June 19, 2008

Pregnancy Pact

From Time:
As summer vacation begins, 17 girls at Gloucester High School are expecting babies—more than four times the number of pregnancies the 1,200-student school had last year. Some adults dismissed the statistic as a blip. Others blamed hit movies like Juno and Knocked Up for glamorizing young unwed mothers. But principal Joseph Sullivan knows at least part of the reason there's been such a spike in teen pregnancies in this Massachusetts fishing town. School officials started looking into the matter as early as October after an unusual number of girls began filing into the school clinic to find out if they were pregnant. By May, several students had returned multiple times to get pregnancy tests, and on hearing the results, "some girls seemed more upset when they weren't pregnant than when they were," Sullivan says. All it took was a few simple questions before nearly half the expecting students, none older than 16, confessed to making a pact to get pregnant and raise their babies together. 
The NYT makes the Jamie Lynn connection.

4 comments:

David said...

I immediately thought of this book title that I have seen on my wifes night stand when I heard about this.
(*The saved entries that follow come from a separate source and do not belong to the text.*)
-- ==== Sys2Proof/Word.lean ====
section
/-! DEFINITION. The word types of the engine and the parity convention.
`Frame` is `word(f)` of 00_scope R11; the other widths are those of 30_encoding R65 to R74. -/

namespace Sys2Proof

/-- A request or response word (30_encoding R63, R74). -/
abbrev Word := BitVec 32

/-- One character of the text, `CHAR_W` = 8 bits (30_encoding R69). -/
abbrev CharCode := BitVec 8

/-- The 8 data bits read as a binary numeral: data bit `j` is bit `7 - j` (30_encoding R65, R80). -/
abbrev DataBits := BitVec 8

/-- A frame as its word: frame bit `j` is bit `8 - j`, the parity bit is bit 0 (00_scope R11, 20_memory R42).
Every one of the 512 values is a frame (10_state R23). -/
abbrev Frame := BitVec 9

/-- `ParityConvention`: either `even` or `odd`, no third value and no default (10_state R25). -/
inductive Convention where
  | even
  | odd
  deriving DecidableEq, Repr

namespace Convention

/-- `c(conv)`: 0 for `even`, 1 for `odd` (00_scope R13, 30_encoding R66). -/
def bit : Convention → Bool
  | .even => false
  | .odd => true

/-- The convention a `conv` bit stands for (30_encoding R66). -/
def ofBit : Bool → Convention
  | false => .even
  | true => .odd

/-- The other convention (`conv'` of 43_generate R140, 45_correct R164). -/
def other : Convention → Convention
  | .even => .odd
  | .odd => .even

end Convention

end Sys2Proof
end

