-- ==== Sys2Proof/WellFormed.lean ====
section
/-! DEFINITION. Which operations a request word can express. -/

namespace Sys2Proof

/-- The count of a format N request fits the word's 16-bit field (30_encoding R65); format D has no
count.  A count of 0 is well formed for every operation: what it means is the operation's business (R77). -/
abbrev Instr.WellFormed (i : Instr) : Prop :=
  match i with
  | .parse _ n => n ≤ Config.fieldMax
  | .par _ _ => True
  | .check _ n => n ≤ Config.fieldMax
  | .gen _ n => n ≤ Config.fieldMax
  | .inj _ n => n ≤ Config.fieldMax
  | .corr _ n => n ≤ Config.fieldMax

end Sys2Proof
end

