/-- 42_check R126: complementing any set of bits of a frame complements `mismatch` exactly when their number is odd, and
every frame is parity-valid under exactly one convention. -/
def Obligations.FlippedBitsShowByTheirParity : Prop :=
  ∀ (conv : Convention) (f e : Frame),
    (checkFrame conv (f ^^^ e)).mismatch = ((checkFrame conv f).mismatch ^^ decide (ones e % 2 = 1)) ∧
    ((checkFrame .even f).mismatch ^^ (checkFrame .odd f).mismatch) = true

/-- 42_check R125: one flipped bit of a parity-valid frame is always reported, two flipped bits never are. -/
def Obligations.OneFlipDetectedTwoFlipsMissed : Prop :=
  ∀ (conv : Convention) (f : Frame) (i j : Nat), i < 9 → j < 9 → i ≠ j → (checkFrame conv f).mismatch = false →
    (checkFrame conv (flipBit f i)).mismatch = true ∧ (checkFrame conv (flipBit (flipBit f i) j)).mismatch = false

/-! ### GEN -/

/-- 43_generate R135, R136: `GEN` makes exactly `8*n` draws, draw `8*i + j` is data bit `j` of frame `i`, and each frame
ends with the parity bit of its data. -/
def Obligations.GenerateReturnsDrawnFrames : Prop :=
  ∀ (conv : Convention) (n : Nat) (s : State), s.payload = [] → 1 ≤ n → n ≤ s.config.maxItems →
    ∃ (t : State) (a : Response) (fs : List Frame), exec (.gen conv n) s = .next t ∧
      Answered s t a (8 * n) ∧ a.Carries 3 conv.bit 0 n (fs.map .frame) ∧
      fs.length = n ∧
      ∀ i f, fs[i]? = some f → (∀ j, j < 8 → f.getMsbD j = s.randBit (8 * i + j)) ∧
        f.getLsbD 0 = computeParityBit (f.extractLsb' 1 8) conv

/-- 43_generate R139: checking generated frames under their convention reports no mismatch, for every sequence of
draws. -/
def Obligations.GeneratedFramesCheckValid : Prop :=
  ∀ (conv : Convention) (n : Nat) (s : State), s.payload = [] → 1 ≤ n → n ≤ s.config.maxItems →
    ∃ (t : State) (a : Response) (u : State) (b : Response), exec (.gen conv n) s = .next t ∧
      t.received = s.received ++ [a] ∧
      exec (.check conv n) { t with payload := a.payload } = .next u ∧ u.received = t.received ++ [b] ∧
      (b.word.extractLsb' 24 4).toNat = 0 ∧ (b.word.extractLsb' 0 16).toNat = 0 ∧
      ∀ c ∈ b.payload, c.isMismatch = false

/-- 43_generate R140 (the spec's own inference): under the opposite convention every generated frame mismatches. -/
def Obligations.GeneratedFramesMismatchUnderOther : Prop :=
  ∀ (conv : Convention) (n : Nat) (s : State), s.payload = [] → 1 ≤ n → n ≤ s.config.maxItems →
    ∃ (t : State) (a : Response) (u : State) (b : Response), exec (.gen conv n) s = .next t ∧
      t.received = s.received ++ [a] ∧
      exec (.check conv.other n) { t with payload := a.payload } = .next u ∧ u.received = t.received ++ [b] ∧
      (b.word.extractLsb' 24 4).toNat = 0 ∧ (b.word.extractLsb' 0 16).toNat = n

/-- 43_generate R141: every data pattern is a possible result. -/
def Obligations.EveryDataPatternIsGenerable : Prop :=
  ∀ (conv : Convention) (ds : List DataBits) (s : State), s.payload = [] → 1 ≤ ds.length →
    ds.length ≤ s.config.maxItems →
    ∃ (answers : List Nat) (t : State) (a : Response) (fs : List Frame),
      exec (.gen conv ds.length) { s with draws := answers } = .next t ∧
      t.received = s.received ++ [a] ∧ a.payload = fs.map .frame ∧ fs.map (·.extractLsb' 1 8) = ds

/-! ### INJ -/

/-- 44_inject R145, R147, R148: two draws, the frame index first; exactly the drawn bit of the drawn frame is
complemented, and the `MUT` item names it. -/
def Obligations.InjectFlipsTheDrawnBit : Prop :=
  ∀ (conv : Convention) (fs : List Frame) (s : State), s.payload = fs.map .frame → 1 ≤ fs.length →
    fs.length ≤ s.config.maxItems →
    ∃ (t : State) (a : Response) (i j : Nat) (fs' : List Frame) (w : BitVec 32),
      exec (.inj conv fs.length) s = .next t ∧ Answered s t a 2 ∧
      i = s.randIndex 0 fs.length ∧ j = s.randIndex 1 9 ∧ i < fs.length ∧ j < 9 ∧
      a.Carries 4 conv.bit 0 fs.length (fs'.map .frame ++ [.mutation w]) ∧
      (w.extractLsb' 16 16).toNat = i ∧ w.extractLsb' 4 12 = 0#12 ∧ (w.extractLsb' 0 4).toNat = j ∧
      fs'.length = fs.length ∧
      ∀ q f, fs[q]? = some f → fs'[q]? = some (if q = i then f ^^^ (1#9 <<< (8 - j)) else f)

/-- 44_inject R146: zero frames fail with `EmptyFrameSet`, and no draw is made. -/
def Obligations.InjectOfNoFramesFails : Prop :=
  ∀ (conv : Convention) (s : State), s.payload = [] →
    ∃ (t : State) (a : Response), exec (.inj conv 0) s = .next t ∧ Answered s t a 0 ∧ a.Carries 4 conv.bit 3 0 []

/-- 44_inject R148, R149: every frame and every one of the 9 positions, the parity bit among them, is a possible
result. -/
def Obligations.InjectReachesEveryBit : Prop :=
  ∀ (conv : Convention) (fs : List Frame) (s : State) (i j : Nat), s.payload = fs.map .frame → i < fs.length → j < 9 →
    fs.length ≤ s.config.maxItems →
    ∃ (answers : List Nat) (t : State) (a : Response) (fs' : List Frame) (w : BitVec 32),
      exec (.inj conv fs.length) { s with draws := answers } = .next t ∧
      t.received = s.received ++ [a] ∧ a.payload = fs'.map .frame ++ [.mutation w] ∧
      (w.extractLsb' 16 16).toNat = i ∧ (w.extractLsb' 0 4).toNat = j ∧
      ∀ f, fs[i]? = some f → fs'[i]? = some (f ^^^ (1#9 <<< (8 - j)))

/-- 44_inject R151: the flip complements the chosen frame's verdict and leaves every other frame's result alone. -/
def Obligations.InjectionComplementsOneVerdict : Prop :=
  ∀ (conv : Convention) (fs : List Frame) (i j : Nat), i < fs.length → j < 9 →
    ∀ q f, fs[q]? = some f → ∃ f', (flipAt fs { frameIndex := i, bitIndex := j })[q]? = some f' ∧
      (q = i → (checkFrame conv f').mismatch = !(checkFrame conv f).mismatch) ∧
      (q ≠ i → checkFrame conv f' = checkFrame conv f)

/-- 44_inject R152 (c): the same injection twice restores the original set. -/
def Obligations.SameInjectionTwiceRestores : Prop :=
  ∀ (fs : List Frame) (i j : Nat), i < fs.length → j < 9 →
    flipAt (flipAt fs { frameIndex := i, bitIndex := j }) { frameIndex := i, bitIndex := j } = fs

/-! ### CORR -/

/-- 45_correct R160, R162, 30_encoding R72: each frame keeps its data bits and gets the recomputed parity bit; `changed`
says whether the parity bit differed; `m` is the size of the `CorrectionSet`. -/
def Obligations.CorrectRecomputesEveryParityBit : Prop :=
  ∀ (conv : Convention) (fs : List Frame) (s : State), s.payload = fs.map .frame → 1 ≤ fs.length →
    fs.length ≤ s.config.maxItems →
    ∃ (t : State) (a : Response) (ws : List (BitVec 10)), exec (.corr conv fs.length) s = .next t ∧ Answered s t a 0 ∧
      a.Carries 5 conv.bit 0 (fs.countP fun f => computeParityBit (f.extractLsb' 1 8) conv != f.getLsbD 0)
        (ws.map .cframe) ∧
      List.Forall₂ (fun f w => IsCorrectionOf conv f (w.extractLsb' 0 9) ∧
        w.getLsbD 9 = (computeParityBit (f.extractLsb' 1 8) conv != f.getLsbD 0)) fs ws ∧
      ∀ i, i ∈ correctionSet conv fs ↔
        ∃ f, fs[i]? = some f ∧ computeParityBit (f.extractLsb' 1 8) conv ≠ f.getLsbD 0

/-- 45_correct R161: the `CorrectionSet` is the set of mismatching frames, and `m` of `CORR` equals `m` of `CHECK` on
the same request; a request that both refuse has `m` = 0 in both (60_exceptions R174; a next state: log 3). -/
def Obligations.CorrectCountsWhatCheckCounts : Prop :=
  ∀ (conv : Convention) (n : Nat) (s : State),
    (∀ fs : List Frame, ∀ i, i ∈ correctionSet conv fs ↔
      ∃ f, fs[i]? = some f ∧ (checkFrame conv f).mismatch = true) ∧
    ∃ (t u : State) (a b : Response), exec (.check conv n) s = .next t ∧ exec (.corr conv n) s = .next u ∧
      t.received = s.received ++ [a] ∧ u.received = s.received ++ [b] ∧
      b.word.extractLsb' 0 16 = a.word.extractLsb' 0 16

/-- 45_correct R163: `CORR` and then `CHECK` of the frames it returned, under the same convention, reports no
mismatch. -/
def Obligations.CorrectedFramesCheckValid : Prop :=
  ∀ (conv : Convention) (fs : List Frame) (s : State), s.payload = fs.map .frame → 1 ≤ fs.length →
    fs.length ≤ s.config.maxItems →
    ∃ (t u : State) (a b : Response) (ws : List (BitVec 10)), exec (.corr conv fs.length) s = .next t ∧
      t.received = s.received ++ [a] ∧ a.payload = ws.map .cframe ∧
      exec (.check conv fs.length) { t with payload := ws.map fun w => .frame (w.extractLsb' 0 9) } = .next u ∧
      u.received = t.received ++ [b] ∧
      (b.word.extractLsb' 24 4).toNat = 0 ∧ (b.word.extractLsb' 0 16).toNat = 0 ∧
      ∀ c ∈ b.payload, c.isMismatch = false

/-- 45_correct R163 with R164 (the spec's own inference): a corrected set has no mismatch; correcting it again changes
nothing; under the other convention every frame is changed. -/
def Obligations.CorrectionIsIdempotent : Prop :=
  ∀ (conv : Convention) (fs : List Frame),
    (∀ f ∈ correctFrames conv fs, (checkFrame conv f).mismatch = false) ∧
    correctFrames conv (correctFrames conv fs) = correctFrames conv fs ∧
    correctionSet conv (correctFrames conv fs) = [] ∧
    correctionSet conv.other (correctFrames conv fs) = List.range fs.length

/-- 45_correct R165: correction fits the parity bit to corrupted data and does not recover it; it does restore a valid
frame whose parity bit was flipped. -/
def Obligations.CorrectionDoesNotUndoDataErrors : Prop :=
  ∀ (conv : Convention) (f : Frame),
    (∀ j, j < 8 → (checkFrame conv (correctFrame conv (flipBit f j))).mismatch = false ∧
      dataOf (correctFrame conv (flipBit f j)) = dataOf (flipBit f j) ∧ dataOf (flipBit f j) ≠ dataOf f) ∧
    ((checkFrame conv f).mismatch = false → correctFrame conv (flipBit f 8) = f)

/-! ### Draws -/

/-- 60_exceptions R186: a draw lies in its range, and every value of the range is a possible answer. -/
def Obligations.DrawsRangeOverAllValues : Prop :=
  (∀ (s : State) (k n : Nat), 1 ≤ n → s.randIndex k n < n) ∧
  (∀ (s : State) (n r : Nat), r < n → ∃ answers, ({ s with draws := answers } : State).randIndex 0 n = r) ∧
  (∀ (s : State) (b : Bool), ∃ answers, ({ s with draws := answers } : State).randBit 0 = b)
end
Perhaps she could shed some light on whether it is a valid connection.

scott cunningham said...

Conversationalist - your link is taking me back here. Is this some kind of metaphor? ;)

David said...

yes

no, just tired....

Anonymous said...

It's interesting to me how much this story corresponds with the post before it about poverty and powerlessness. Girls becoming mothers in order to establish some sort of identity, to obtain some perceived power in an otherwise powerless existence, or to find much-needed love and acceptance is not a new story, especially in poor communities. I have to wonder if this is newsworthy because these girls don't match the typical "teen mother" profile, or is it simply because they articulated it as a plan?

What's really strange about the coverage in both Time and the NYT is the focus on sex education and access to contraception, which seems beside the point if they are choosing to become pregnant.

The bigger question is why they would make such a choice. It seems more complicated to me than any of the news coverage I've seen so far acknowledges.